NlpSaftToken

NLPInfrastructure

GoogleApi.ContentWarehouse.V1.Model.NlpSaftToken

out of 10

Low

SEO Impact

A document token marks a span of bytes in the document text as a token or word. Next available index: 16.

SEO Analysis

AI Generated

Backend infrastructure with indirect SEO impact. This model (Nlp Saft Token) contains 15 attributes that define its data structure. Key functionality includes: Whether the break skipped over non-tag text (excluding script/style).
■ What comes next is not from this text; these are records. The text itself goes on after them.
-- ==== Sys2Proof/Config.lean ====
section
/-! DEFINITION. What a configuration of the engine fixes at boot (spec/00_scope.md R8 to R28, spec/10_state.md R84,
spec/70_reset_and_hazards.md R391), what the host sends in one outer iteration (R81 to R83), and the free values the spec
leaves open. The values a boot takes by default stand in Machine/Defaults.lean. -/

namespace Sys2Proof

/-- QUIRK_MODE (R24): selects the semantics of SHR, SHL, JP_OFF, LD_MEM_VX and LD_VX_MEM (R181). -/
inductive QuirkMode where
  | legacy
  | modern
  deriving DecidableEq, Repr, Inhabited

/-- BXNN_MODERN_BASE (R25): the base of the modern jump-with-offset. -/
inductive BxnnBase where
  | nnn
  | nn
  deriving DecidableEq, Repr, Inhabited

/-- ODD_PC_POLICY (R26): what a fetch at an odd pc does. -/
inductive OddPcPolicy where
  | fault
  | execute
  deriving DecidableEq, Repr, Inhabited

/-- KEY_WAIT_POLICY (R28): how wait-for-key detects a key. -/
inductive KeyWaitPolicy where
  | edge
  | level
  deriving DecidableEq, Repr, Inhabited

/-- The configuration, sampled once at boot and never written afterwards (R84, R391). -/
structure Config where
  /-- QUIRK_MODE (R24) -/
  quirk : QuirkMode
  /-- INSTR_HZ in Hz, a positive rational (R22) -/
  instrHz : Rat
  /-- STACK_CAPACITY (R14) -/
  stackCapacity : Nat
  /-- FONT_BASE (R17) -/
  fontBase : Nat
  /-- BXNN_MODERN_BASE (R25) -/
  bxnnBase : BxnnBase
  /-- ODD_PC_POLICY (R26) -/
  oddPc : OddPcPolicy
  /-- STRICT_SECONDARY_DECODE (R27) -/
  strictSecondary : Bool
  /-- KEY_WAIT_POLICY (R28) -/
  keyWait : KeyWaitPolicy
  deriving DecidableEq, Repr

/-- MEM_SIZE (R8). -/
def memSize : Nat := 4096

/-- ROM_BASE (R15). -/
def romBase : Nat := 0x200

/-- ROM_MAX = MEM_SIZE − ROM_BASE (R16). -/
def romMax : Nat := 3584

/-- STACK_CEILING (R13). -/
def stackCeiling : Nat := 16

/-- FONT_BYTES (R18). -/
def fontBytes : Nat := 80

/-- The configurations the spec admits: a capacity within the ceiling (R14), a font below the ROM (R17), a positive rate
(R22). -/
def Config.wf (c : Config) : Bool :=
  decide (1 ≤ c.stackCapacity) && decide (c.stackCapacity ≤ stackCeiling) &&
    decide (c.fontBase + fontBytes ≤ romBase) && decide (0 < c.instrHz.num)

/-- What the host supplies for one outer iteration (R81 to R83, R363): the key transitions since the last iteration, in
order; whether quit was asserted; and the wall-clock delta as the fraction deltaNum / deltaDen of a second, which no choice
of the two makes negative (R82). A key is named by 4 bits, so the host never writes the slack slot (R363). -/
structure HostInput where
  keys : List (Nibble × Bool)
  quit : Bool
  deltaNum : Nat
  deltaDen : Nat
  deriving DecidableEq, Repr, Inhabited

/-- The delta in seconds, an exact non-negative rational (R82, R360). A zero denominator stands for a delta of 0. -/
def HostInput.delta (h : HostInput) : Rat := mkRat h.deltaNum h.deltaDen

/-- FREE VALUE: the byte that the n-th execution of RND draws (R86, R213; log entry 4). Nothing constrains it. -/
opaque Config.freeByte : Nat → Byte

/-- FREE VALUE: what the host supplies for the n-th outer iteration once the queue of inputs held in the state is used up
(R82; log entry 5). Nothing constrains it. -/
opaque Config.freeInput : Nat → HostInput

end Sys2Proof
end

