/-- LD_B FX33: the hundreds, tens and ones of V[x] go to I, I + 1, I + 2, every other byte and everything else is as before;
with I + 2 ≥ 4096 it halts with MemoryOutOfRange before any write (R264, R106). -/
def Obligations.LdBStoresDecimalDigits : Prop :=
  ∀ (x : Nibble) (s : State), decodeWord (0xF#4 ++ x ++ 0x33#8) = .ok (.ldB x) ∧
    (s.iReg.toNat + 2 < 4096 → s.mem.wf s.cfg = true → ∃ t, exec (.ldB x) s = .next t ∧ t = { s with mem := t.mem } ∧
      (t.readByte s.iReg.toNat).toNat = (s.reg x).toNat / 100 ∧
      (t.readByte (s.iReg.toNat + 1)).toNat = (s.reg x).toNat / 10 % 10 ∧
      (t.readByte (s.iReg.toNat + 2)).toNat = (s.reg x).toNat % 10 ∧
      ∀ a : Nat, (a < s.iReg.toNat ∨ s.iReg.toNat + 2 < a) → t.readByte a = s.readByte a) ∧
    (4096 ≤ s.iReg.toNat + 2 → exec (.ldB x) s =
      .next (haltedBy s .memoryOutOfRange (s.pc - 2#16) (some (0xF#4 ++ x ++ 0x33#8))
        (some (BitVec.ofNat 16 (max s.iReg.toNat 4096)))))

/-- LD_MEM_VX FX55: byte I + k is V[k] for every k up to x, every other byte is as before; I is advanced by x + 1 modulo 65536
in legacy mode and kept in modern mode; with I + x ≥ 4096 it halts with MemoryOutOfRange before any write (R265, R106). -/
def Obligations.LdMemVxStoresRegisterRange : Prop :=
  ∀ (x : Nibble) (s : State), decodeWord (0xF#4 ++ x ++ 0x55#8) = .ok (.ldMemVx x) ∧
    (s.iReg.toNat + x.toNat < 4096 → s.mem.wf s.cfg = true → ∃ t, exec (.ldMemVx x) s = .next t ∧
      t = { s with mem := t.mem, iReg := t.iReg } ∧
      (∀ k : Nibble, k.toNat ≤ x.toNat → t.readByte (s.iReg.toNat + k.toNat) = s.reg k) ∧
      (∀ a : Nat, (a < s.iReg.toNat ∨ s.iReg.toNat + x.toNat < a) → t.readByte a = s.readByte a) ∧
      (s.cfg.quirk = .legacy → t.iReg.toNat = (s.iReg.toNat + x.toNat + 1) % 65536) ∧
      (s.cfg.quirk = .modern → t.iReg = s.iReg)) ∧
    (4096 ≤ s.iReg.toNat + x.toNat → exec (.ldMemVx x) s =
      .next (haltedBy s .memoryOutOfRange (s.pc - 2#16) (some (0xF#4 ++ x ++ 0x55#8))
        (some (BitVec.ofNat 16 (max s.iReg.toNat 4096)))))

/-- LD_VX_MEM FX65: V[k] is the byte at I + k for every k up to x, every other register and every byte of memory is as before;
I as for LD_MEM_VX; with I + x ≥ 4096 it halts with MemoryOutOfRange before any read (R266, R106). -/
def Obligations.LdVxMemLoadsRegisterRange : Prop :=
  ∀ (x : Nibble) (s : State), decodeWord (0xF#4 ++ x ++ 0x65#8) = .ok (.ldVxMem x) ∧
    (s.iReg.toNat + x.toNat < 4096 → ∃ t, exec (.ldVxMem x) s = .next t ∧
      t = { s with v := t.v, iReg := t.iReg } ∧
      (∀ k : Nibble, k.toNat ≤ x.toNat → t.reg k = s.readByte (s.iReg.toNat + k.toNat)) ∧
      (∀ k : Nibble, x.toNat < k.toNat → t.reg k = s.reg k) ∧ (∀ a : Nat, t.readByte a = s.readByte a) ∧
      (s.cfg.quirk = .legacy → t.iReg.toNat = (s.iReg.toNat + x.toNat + 1) % 65536) ∧
      (s.cfg.quirk = .modern → t.iReg = s.iReg)) ∧
    (4096 ≤ s.iReg.toNat + x.toNat → exec (.ldVxMem x) s =
      .next (haltedBy s .memoryOutOfRange (s.pc - 2#16) (some (0xF#4 ++ x ++ 0x65#8))
        (some (BitVec.ofNat 16 (max s.iReg.toNat 4096)))))

/-! ### Display -/

/-- CLS 00E0: every cell is false and changed is true, VF and everything else as before; the word's x is not examined (R294). -/
def Obligations.ClsClearsEveryCell : Prop :=
  ∀ (x : Nibble) (s : State), decodeWord (0x0#4 ++ x ++ 0xE0#8) = .ok (.cls x) ∧
    ∃ t, exec (.cls x) s = .next t ∧ (∀ c r : Nat, c < 64 → r < 32 → t.fb.get c r = false) ∧ t.changed = true ∧
      t = { s with fb := t.fb, changed := true, frameChanged := true }

/-- DRW DXYN: with every row inside memory, each cell is XORed with the sprite's bit that falls on it, bits beyond an edge are
dropped, VF is 1 exactly when a set cell was cleared, changed is true, and nothing else changes; with n > 0 and a row at or
above 4096 it halts with MemoryOutOfRange before any pixel or VF changes (R290, R291, R292, R295). -/
def Obligations.DrwXorsSpriteAndReportsCollision : Prop :=
  ∀ (x y n : Nibble) (s : State), decodeWord (0xD#4 ++ x ++ y ++ n) = .ok (.drw x y n) ∧
    ((n.toNat = 0 ∨ s.iReg.toNat + n.toNat ≤ 4096) → ∃ t, exec (.drw x y n) s = .next t ∧
      (∀ c r : Nat, c < 64 → r < 32 → t.fb.get c r =
        (s.fb.get c r ^^ spriteBit s ((s.reg x).toNat % 64) ((s.reg y).toNat % 32) n.toNat c r)) ∧
      (t.reg 0xF#4 = 1#8 ∨ t.reg 0xF#4 = 0#8) ∧
      (t.reg 0xF#4 = 1#8 ↔ ∃ c r : Nat, c < 64 ∧ r < 32 ∧ s.fb.get c r = true ∧
        spriteBit s ((s.reg x).toNat % 64) ((s.reg y).toNat % 32) n.toNat c r = true) ∧
      (∀ r : Nibble, r ≠ 0xF#4 → t.reg r = s.reg r) ∧
      t = { s with v := t.v, fb := t.fb, changed := true, frameChanged := true }) ∧
    (n.toNat ≠ 0 → 4096 < s.iReg.toNat + n.toNat → exec (.drw x y n) s =
      .next (haltedBy s .memoryOutOfRange (s.pc - 2#16) (some (0xD#4 ++ x ++ y ++ n))
        (some (BitVec.ofNat 16 (max s.iReg.toNat 4096)))))

/-- The framebuffer changes only through CLS and DRW and otherwise persists, over every step; and drawing the same sprite twice
at the same location restores it, with changed = true both times (R293). -/
def Obligations.FramebufferPersistsAndDrwIsSelfInverse : Prop :=
  (∀ s t : State, step s = .next t → t.fb ≠ s.fb → s.engine = .running ∧
    ∃ w i, isWordAtPc w s ∧ decodeWord w = .ok i ∧ draws i = true) ∧
  (∀ (x y x' y' n : Nibble) (s t u : State), (n.toNat = 0 ∨ s.iReg.toNat + n.toNat ≤ 4096) →
    exec (.drw x y n) s = .next t → u.fb = t.fb → u.iReg = s.iReg → u.mem = s.mem → u.cfg = s.cfg →
    (u.reg x').toNat % 64 = (s.reg x).toNat % 64 → (u.reg y').toNat % 32 = (s.reg y).toNat % 32 →
    ∃ w, exec (.drw x' y' n) u = .next w ∧ w.fb = s.fb ∧ t.changed = true ∧ w.changed = true)

/-! ### Keypad and timers -/

/-- SKP EX9E and SKNP EXA1: with V[x] ≤ 0xF the skip is taken when that key is down, or up; nothing else changes; from 0x10 on
they halt with KeyIndexOutOfRange, info V[x] (R310, R311, R312). -/
def Obligations.KeySkipsReadTheNamedKey : Prop :=
  ∀ (x : Nibble) (s : State),
    decodeWord (0xE#4 ++ x ++ 0x9E#8) = .ok (.skp x) ∧ decodeWord (0xE#4 ++ x ++ 0xA1#8) = .ok (.sknp x) ∧
    (∀ k : Nibble, (s.reg x).toNat = k.toNat →
      exec (.skp x) s = .next (if s.keyDown k then { s with pc := s.pc + 2#16 } else s) ∧
      exec (.sknp x) s = .next (if s.keyDown k then s else { s with pc := s.pc + 2#16 })) ∧
    (0x10 ≤ (s.reg x).toNat →
      exec (.skp x) s = .next (haltedBy s .keyIndexOutOfRange (s.pc - 2#16) (some (0xE#4 ++ x ++ 0x9E#8))
        (some (BitVec.ofNat 16 (s.reg x).toNat))) ∧
      exec (.sknp x) s = .next (haltedBy s .keyIndexOutOfRange (s.pc - 2#16) (some (0xE#4 ++ x ++ 0xA1#8))
        (some (BitVec.ofNat 16 (s.reg x).toNat))))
Actionable Insights for SEOs

Understanding this model helps SEOs grasp Google's internal data architecture
Consider how this system might interact with other ranking signals

Attributes

Sort:|Filter:

breakLevelstring

Default: nilFull type: String.t

breakSkippedTextboolean(

Default: nil

Whether the break skipped over non-tag text (excluding script/style).

categorystring

Default: nilFull type: String.t

Coarse-grained word category for token. See README.categories for category inventory.

endinteger(

Default: nil

headinteger(

Default: nil

Head of this token in the dependency tree: the id of the token which has an arc going to this one. If it is the root token of a sentence, then it is set to -1.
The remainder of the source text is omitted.